The study also ventured into uncharted territory by estimating the mass of these immune cells, a feat accomplished by aggregating data on cell sizes and volumes. The total immune cell mass in the body is estimated at 1.2 kg. The distribution by cell type reveals a significant deviation from their distribution by number, primarily due to variations in cell sizes. For instance, macrophages account for a substantial portion of the total immune cell mass due to their larger size.

Furthermore, the research concludes these findings to other demographics, using a reference female and child. Interestingly, cell type and tissue distribution remain consistent across different sexes and ages, suggesting a standardized pattern in immune cell distribution throughout the human body.
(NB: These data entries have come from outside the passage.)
-- ==== Sys2Proof/Laws/Halts.lean ====
section
/-! SUPPORT. The halt record and the mode HALTED go together (R113): what each operation does to the two. -/

namespace Sys2Proof.Machine

variable {p q r : Part}

/-- The mode and the halt record stay as they are. -/
def SameHalt (p q : Part) : Prop := q.mode = p.mode ∧ q.faults.halt = p.faults.halt

/-- The flight runs: no halt record, and a mode other than HALTED. -/
def Part.Live (p : Part) : Prop := p.faults.halt = none ∧ p.mode ≠ .halted

theorem SameHalt.refl (p : Part) : SameHalt p p := ⟨rfl, rfl⟩

theorem SameHalt.trans (a : SameHalt p q) (b : SameHalt q r) : SameHalt p r := ⟨b.1.trans a.1, b.2.trans a.2⟩

theorem SameHalt.matches (a : SameHalt p q) (h : p.HaltMatches) : q.HaltMatches := by
  unfold Part.HaltMatches; rw [a.1, a.2]; exact h

theorem SameHalt.live (a : SameHalt p q) (h : p.Live) : q.Live := by
  unfold Part.Live; rw [a.1, a.2]; exact h

theorem Part.Live.matches (h : p.Live) : p.HaltMatches := by
  unfold Part.HaltMatches; rw [h.1]; exact ⟨fun a => (nomatch a), fun a => absurd a h.2⟩

/-- A sound part in another mode than HALTED runs. -/
theorem live_of (h : p.HaltMatches) (m : p.mode ≠ .halted) : p.Live := by
  refine ⟨?_, m⟩
  cases e : p.faults.halt with
  | none => rfl
  | some x => exact absurd (h.1 (by rw [e]; rfl)) m

theorem live_working (h : p.HaltMatches) (m : p.mode = .working) : p.Live := live_of h (by rw [m]; exact fun h => nomatch h)

/-! ### Operations that leave both alone -/

theorem foldl_same {α : Type} (f : Part → α → Part) (h : ∀ q x, SameHalt q (f q x)) (xs : List α) (p : Part) :
    SameHalt p (xs.foldl f p) := by
  induction xs generalizing p with
  | nil => exact .refl p
  | cons x xs ih => exact (h p x).trans (ih _)

theorem refreshFaces_same (p : Part) : SameHalt p p.refreshFaces := ⟨by simp, by simp⟩

theorem requestAspect_same (p : Part) (f : Face) (a : Aspect) : SameHalt p (p.requestAspect f a) :=
  (SameHalt.refl p).trans (refreshFaces_same _)

theorem requestAllStop_same (p : Part) : SameHalt p p.requestAllStop := (SameHalt.refl p).trans (refreshFaces_same _)

theorem requestEntryReady_same (p : Part) (d : Direction) : SameHalt p (p.requestEntryReady d) :=
  (SameHalt.refl p).trans (refreshFaces_same _)

theorem event_same (p : Part) (e : Event) : SameHalt p (p.event e) := ⟨rfl, rfl⟩

theorem putGate_same (p : Part) (g : Gate) (x : GateRec) : SameHalt p (p.putGate g x) := ⟨by simp, by simp⟩

theorem putSluice_same (p : Part) (k : Sluice) (x : SluiceRec) : SameHalt p (p.putSluice k x) := ⟨rfl, rfl⟩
Key Takeaways and Implications 

To summarize, the study offered new estimates on immune cell count, mass, and distribution in humans, challenging the belief that most reside in the gut; instead, primary sites are bone marrow, lymph nodes, and spleen. It highlighted the gut's role in antibody production and the liver's immunological functions. Validation was achieved through multiple analyses, confirming the findings' reliability. The research also considered variations due to sex, age, and health status, noting the immune system's dynamic nature. Despite certain limitations and uncertainties, the study illuminates the complexity of immune cell distribution, underscoring the need for comprehensive data and advanced methodologies.